The quest to become an author is noble, and I don't intend to sober your dreams in this article. Rather, I am going to provide you with a marketing tool that many wannabe authors have yet to discover.
Think realistically about the way people use the internet. Do you and those you know frequently perform searches to find a novel about dragons and dwarves? Not likely. We perform searches to find answers to questions, and the problem with fiction is that it cannot accomplish this. People just don't search for books that way.
How do people search for novels to read?
If you're like me, I won't pick up a book to read that hasn't been recommended by someone I respect, so my searching leads me to either Amazon or GoodReads. I connect with fellow readers and I make use of the somewhat reliable reviews.
Even more frequently, I go to lists of prize winners because I usually have good luck with them. Specifically, Nobel Prize Authors, Pulitzer Prize Book Winners, Man Booker Prize Winners, and Newbery Award Winners. Many other great booklists exists if you do just a bit of searching. I put great faith in Oprah's Book Club List.
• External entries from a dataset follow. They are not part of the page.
-- ==== Sys2Proof/Machine/Equalise.lean ====
section
/-! DEFINITION. The Equalisation Unit (chapter 5): the delay of one measurement, confirmation, probing, and the drift and
misplaced watches. -/
namespace Sys2Proof.Machine

open Sys2Proof

/-! ## The delay from one measurement (R104, R105) -/

/-- The needed delay Q8 in eighths (R104). -/
def neededDelay (grantOffset slot m8 : Nat) : Int := 8 * ((grantOffset : Int) + 16 * slot) - m8

/-- The bands of Q8 (R104). -/
inductive Band where
  | beyondReach
  | early
  | inRange
deriving DecidableEq, Repr

/-- Q8 sorted into its band under a reach class whose Z − 40 is `span` (R104). -/
def bandOf (span : Nat) (q : Int) : Band :=
  if q < -4 then .beyondReach else if 8 * (span : Int) + 4 < q then .early else .inRange

/-- Q8 clamped to 0..8·(Z − 40) (R105). -/
def clampDelay (span : Nat) (q : Int) : Int := max 0 (min q (8 * (span : Int)))

/-- EqD from Q8: the clamped Q8 to the nearest whole LU, a half rounded up (R105). -/
def delayOf (span : Nat) (q : Int) : Nat := ((clampDelay span q + 4) / 8).toNat

/-- The residue that EqD leaves (R105). -/
def residueOf (span : Nat) (q : Int) : Int := clampDelay span q - 8 * (delayOf span q : Int)

/-- The deviation d8 of a burst from its grant offset (R109, R115). -/
def deviation (m8 offset : Nat) : Int := (m8 : Int) - 8 * (offset : Int)

/-! ## Entry into PROBING (R111) -/

/-- The record fields of an entry into PROBING below four attempts (R111, R168). -/
def Record.toProbing (r : Record) : Record :=
  { r.endWatch with
    state := .probing
    driftRun := 0
    misplacedRun := 0
    levelRun := 0
    walking := false
    owed := r.owed.filter fun m => m.kind.urgent }

/-- An equalisation attempt counted: at the fourth the record is ejected with NO_CONFIRM and its serial barred, below it
`next` says what the record becomes (R111, R113). -/
def State.countAttempt (s : State) (f : FeederId) (h : Nat) (next : State → State) : State :=
  let s1 := s.modRecord f h fun r => { r with eqAttempts := r.eqAttempts + 1 }
  if 4 ≤ (s1.record f h).eqAttempts then s1.ejectAndBar f h .noConfirm else next s1

/-- A record enters PROBING (R111). -/
def State.enterProbing (s : State) (f : FeederId) (h : Nat) : State :=
  s.countAttempt f h fun s1 => s1.modFd f fun fd => (fd.modRecord h (·.toProbing)).removeOrdinary h

/-- A failed probe (R113): it counts an attempt of a PROBING record and leaves any other record as it is. -/
def State.failProbe (s : State) (f : FeederId) (h : Nat) : State :=
  if (s.record f h).state = .probing then s.countAttempt f h id else s

/-- A failed confirm (R110): it leaves a record that is not CONFIRMING as it is. -/
def State.failConfirm (s : State) (f : FeederId) (h : Nat) : State :=
  if (s.record f h).state = .confirming then s.enterProbing f h else s

/-! ## A clean probe (R112) -/

/-- A clean probe judged against the record of its handle. -/
def State.judgeProbe (s : State) (f : FeederId) (h : Nat) (serial : Serial) (grantOffset m8 level : Nat) : State :=
  let r := s.record f h
  if r.state ≠ .probing then s
  else if r.serial ≠ some serial then s.failProbe f h
  else
    let s1 := s.modRecord f h fun r => { r with lastLevel := some level }
    let span := (s.fd f).settings.reach.span
    let q := neededDelay grantOffset 0 m8
    match bandOf span q with
    | .beyondReach =>
      (s1.eject f h .outOfReach).raise .outOfReach
        { feeder := some f, handle := some h, serial := r.serial, dwelling := s.dwellingOf r.planLink }
    | .early => s1.failProbe f h
    | .inRange =>
      s1.modFd f fun fd => fd.offerOrdinary h (.delay (delayOf span q) (some (residueOf span q)))

/-! ## Confirmation (R109) -/

/-- The confirm tolerance, in eighths. -/
def confirmTolerance : Nat := 16

/-- The bound above which a burst is misplaced, in eighths (R109, R115). -/
def misplacedBound : Nat := 512

/-- A CHECK burst that is not a settle burst judged for a CONFIRMING record (R109). -/
def State.judgeConfirm (s : State) (f : FeederId) (h : Nat) (d8 : Int) : State :=
  if d8.natAbs ≤ confirmTolerance then
    s.modRecord f h fun r => { r with state := .levelling, driftRun := 0, misplacedRun := 0 }
  else
    (if misplacedBound < d8.natAbs then s.modFd f (·.count .misplaced 1) else s).enterProbing f h

/-! ## The misplaced watch (R116) -/

/-- A misplaced burst. -/
def State.misplace (s : State) (f : FeederId) (h : Nat) : State :=
  let s1 := s.modFd f fun fd =>
    (fd.count .misplaced 1).modRecord h fun r => { r with misplacedRun := incUpTo 3 r.misplacedRun }
  if (s1.record f h).misplacedRun = 3 then s1.enterProbing f h else s1

/-! ## The drift watch (R117 to R119) -/

/-- The drift run after a burst that leans late, leans early or does neither (R117); its sign is the run's sign. -/
def driftRunAfter (trip : Nat) (run d8 : Int) : Int :=
  if 8 * (trip : Int) < d8 then
    if run < 0 then 0 else min 15 (run + 1)
  else if d8 < -(8 * (trip : Int)) then
    if 0 < run then 0 else max (-15) (run - 1)
  else 0

/-- d8 / 8 to the nearest whole LU, a half rounded away from zero, clamped to −8..+8 (R118, steps 1 and 2). -/
def correctionOf (d8 : Int) : Int :=
  max (-8) (min 8 (if 0 ≤ d8 then (d8 + 4) / 8 else -((-d8 + 4) / 8)))

/-- The new EqD of a drift correction before its clamp (R118, step 3). -/
def correctedDelay (eqd : Nat) (d8 : Int) : Int := (eqd : Int) - correctionOf d8

/-- The record takes REACH_EDGE, and the notice is raised when the flag was clear (R119). -/
def State.reachEdge (s : State) (f : FeederId) (h : Nat) : State :=
  let r := s.record f h
  let s1 := s.modRecord f h fun r => { r with reachEdge := true }
  if r.reachEdge then s1
  else
    s1.raise .reachEdge
      { feeder := some f, handle := some h, serial := r.serial, dwelling := s.dwellingOf r.planLink }

/-- A drift correction computed from the burst that called for it (R118). -/
def State.correctDrift (s : State) (f : FeederId) (h : Nat) (d8 : Int) : State :=
  let span := (s.fd f).settings.reach.span
  let r := s.record f h
  let raw := correctedDelay r.eqd d8
  let new := max 0 (min raw (span : Int))
  let s1 := if new ≠ raw then s.reachEdge f h else s
  if new ≠ (r.eqd : Int) then s1.modFd f fun fd => fd.offerOrdinary h (.delay new.toNat none)
  else s1.modRecord f h fun r => { r with driftRun := 0 }

/-- The drift watch judges a burst (R117). -/
def State.watchDrift (s : State) (f : FeederId) (h : Nat) (d8 : Int) : State :=
  let x := (s.fd f).settings
  let run := driftRunAfter x.driftTrip (s.record f h).driftRun d8
  let s1 := s.modRecord f h fun r => { r with driftRun := run }
  if run ≠ 0 ∧ x.driftRun ≤ run.natAbs then s1.correctDrift f h d8 else s1

/-- A burst judged for timing in LEVELLING, IN_SERVICE or SUSPECT, and whether it is misplaced (R115). -/
def State.judgeTiming (s : State) (f : FeederId) (h : Nat) (d8 : Int) : State × Bool :=
  if misplacedBound < d8.natAbs then (s.misplace f h, true)
  else ((s.modRecord f h fun r => { r with misplacedRun := 0 }).watchDrift f h d8, false)

/-- The record states whose bursts R115 judges. -/
def RecState.judged : RecState → Bool
  | .levelling => true
  | .inService => true
  | .suspect => true
  | _ => false

end Sys2Proof.Machine
end

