-- ==== Sys2Proof/WellFormed.lean ====
section
/-! DEFINITION. Which commands are well formed: every operand lies in the range that its field has in the manual. The
machine gives every command a meaning, well formed or not. -/
namespace Sys2Proof

open Sys2Proof.Machine

/-- A handle of a record (R1). -/
def handleInRange (h : Nat) : Bool := decide (1 ≤ h) && decide (h ≤ 255)

/-- An arrival position in eighths (R64). -/
def positionInRange (m8 : Nat) : Bool := decide (m8 < 128000)

/-- A level code (Terms: from 0 to 63). -/
def levelInRange (level : Nat) : Bool := decide (level < 64)

/-- FEEDER_SET's value fills the bytes that its setting carries and no more (R207). -/
def settingFits (setting : Byte) (value high : Word16) : Bool :=
  match settingWidth setting with
  | 0 => decide (value = 0#16) && decide (high = 0#16)
  | 1 => decide (value.toNat < 256) && decide (high = 0#16)
  | 2 => decide (high = 0#16)
  | _ => true

/-- A DATA burst's frame count is one byte (section 11.5). -/
def BurstContent.wellFormed : BurstContent → Bool
  | .callIn _ _ _ _ => true
  | .probe _ _ => true
  | .check _ _ => true
  | .data _ frames => decide (frames.length ≤ 255)
  | .unknown type => decide (type.toNat = 0) || decide (4 < type.toNat)

/-- A command whose arguments a frame can carry. -/
def Command.wellFormed : Command → Bool
  | .feederSet _ setting value high => settingFits setting value high
  | _ => true

/-- A command of the block with every operand in its range. -/
def Instr.wellFormed : Instr → Bool
  | .feederSet _ _ setting value high => settingFits setting value high
  | .drainExpiry _ h => handleInRange h
  | .recoveryExpiry _ h => handleInRange h
  | .reHushWatchEnd _ h => handleInRange h
  | .checkCountdownExpiry _ h => handleInRange h
  | .dataCountdownExpiry _ h => handleInRange h
  | .paceCountdownExpiry _ h => handleInRange h
  | .cleanBurst _ _ m8 level content => positionInRange m8 && levelInRange level && content.wellFormed
  | .garbledBurst _ _ m8 => m8.all positionInRange
  | .unassignedLight _ _ m8 => m8.all positionInRange
  | .checkSpanEnd _ _ h => handleInRange h
  | _ => true

end Sys2Proof
end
Even specialized search engines have been created to help match you to a book you might like, Lexile The Framework for Reading asks you some demographic questions and then helps you find a good match. You can do surprisingly well with these tools.
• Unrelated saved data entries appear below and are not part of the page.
-- ==== Sys2Proof/Certificates/Slice0/Obligations.lean ====
section
/-! DEFINITION. The statements for the provers. A frame is said by an equation: the state a command leaves is written out
as the state it found with the changed fields replaced, so that every other field, the other feeder and the queue of
commands are the ones that stood. -/

open Sys2Proof Sys2Proof.Machine

/-! ## The block -/

/-- A step takes the command at the front of the queue and runs it on the state with the queue's rest. On an empty queue
the block idles, which is the model's choice (log entry 1). -/
def Obligations.StepTakesFrontCommand : Prop :=
  ∀ (s : State),
    (∀ (c : Instr) (rest : List Instr), s.pending = c :: rest → step s = exec c { s with pending := rest }) ∧
      (s.pending = [] → step s = .next s)

/-- Every command, whatever its operands and the state, ends in a next state, with the queue of commands that wait as it
stood. That the queue is kept by every command, resets and a loss of power included, is the model's choice (log entry 1),
and so is that a row sent at a moment at which its event does not arise completes without an effect (log entry 13). -/
def Obligations.EveryCommandCompletesAndKeepsQueue : Prop :=
  ∀ (i : Instr) (s : State), ∃ t, exec i s = .next t ∧ t.pending = s.pending

/-- A part that is held in a reset or without power does nothing with any command but the three that concern its reset
and the loss of power (R205, R211; the phase is the model's, log entries 3 and 21).
A power-on reset, a pin reset, the release that samples the straps, and a loss of power. The reset state, the queue
kept and what is seen of a frame cut off are the model's (log entries 3, 13 and 21); the watchdog fields at the release
are those of R198. -/
def Obligations.StoppedPartResetsAndPowerLoss : Prop :=
  (∀ (i : Instr) (s : State), s.phase ≠ .running →
      i ≠ .powerOnReset → i ≠ .pinReset → (∀ x, i ≠ .resetRelease x) → i ≠ .powerLoss → exec i s = .next s) ∧
    (∀ (s : State),
      let left : Option TrunkSent :=
        match s.transmitting with
        | some t => some { frame := t, intact := false }
        | none => s.lastSent
      exec .powerOnReset s =
          .next { State.reset with pending := s.pending, phase := .held, pins := s.pins, lastSent := left } ∧
        (s.phase ≠ .unpowered →
          exec .pinReset s =
            .next { State.reset with
              pending := s.pending
              phase := .held
              pins := { s.pins with reset := false }
              lastSent := left }) ∧
        (s.phase = .unpowered → exec .pinReset s = .next s) ∧
        (∀ mode1 mode0, s.phase = .held →
          exec (.resetRelease { mode1 := mode1, mode0 := mode0 }) s =
            .next { s with
              phase := .running
              pins := { reset := true, planGuard := s.pins.planGuard, mode1 := mode1, mode0 := mode0 }
              wdMode := if mode1 then .fromStart else if mode0 then .afterFirst else .off
              wdArmed := mode1
              wdCd := if mode1 then 16384 else 0 }) ∧
        (∀ x, s.phase ≠ .held → exec (.resetRelease x) s = .next s) ∧
        exec .powerLoss s = .next { s with phase := .unpowered, transmitting := none, lastSent := left })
Are the books on your mental shelf findable through these resources?
The books you have written and plan to write may have received significant enough acclaim that a person can find them using these strategies. Probably not.
This means the most frequently used resources for finding books are going to be useless to most of us authors. Sure, Amazon makes it easy to publish your book, but that says nothing about selling them. The book publishing and selling industry has gone through so many changes, that independent writers must be more resourceful in marketing their books: you must think of yourself as a marketer.
Traditional creative writing blog
Given the content of my blog, I come across a lot of creative writers who blog, and nearly 100% of them showcase, with flash and flair, their short stories, poems, and novels. The blogs are extravagantly designed, and impressive in their beauty. If one were to stumble across the blog, he or she would surely stop and peruse. Very few have more than the creative work and an "about me" section.
The problem is that because of the way people search for creative writing, more than likely, the beautiful layout will be seldom seen. Much of the hard work you put into the aesthetic design will not receive viewers. The question is how can you expose your book in another forum so that people come across your creative work through other means.
Content writing blog for your creative writing
A solid approach to get your name out in the media and your writing potentially discovered is through content marketing. So, you have a blog with significant (non fiction) content that is in addition to the creative content you want to sell.
This means that you write content other than fiction that searchers will be looking for, and you draw them to your website through organic methods. They have questions, you provide answers. This brings people to your site and allows you to market your creative works to them, even though they did not arrive for that reason.
Some things to consider in content marketing your fiction:
While this is only one means of marketing your material, content marketing is powerful. It moves your blog from "creative" to "important information" status in the eyes of the search engines. It means more work for you, but you know that becoming an author is not easy.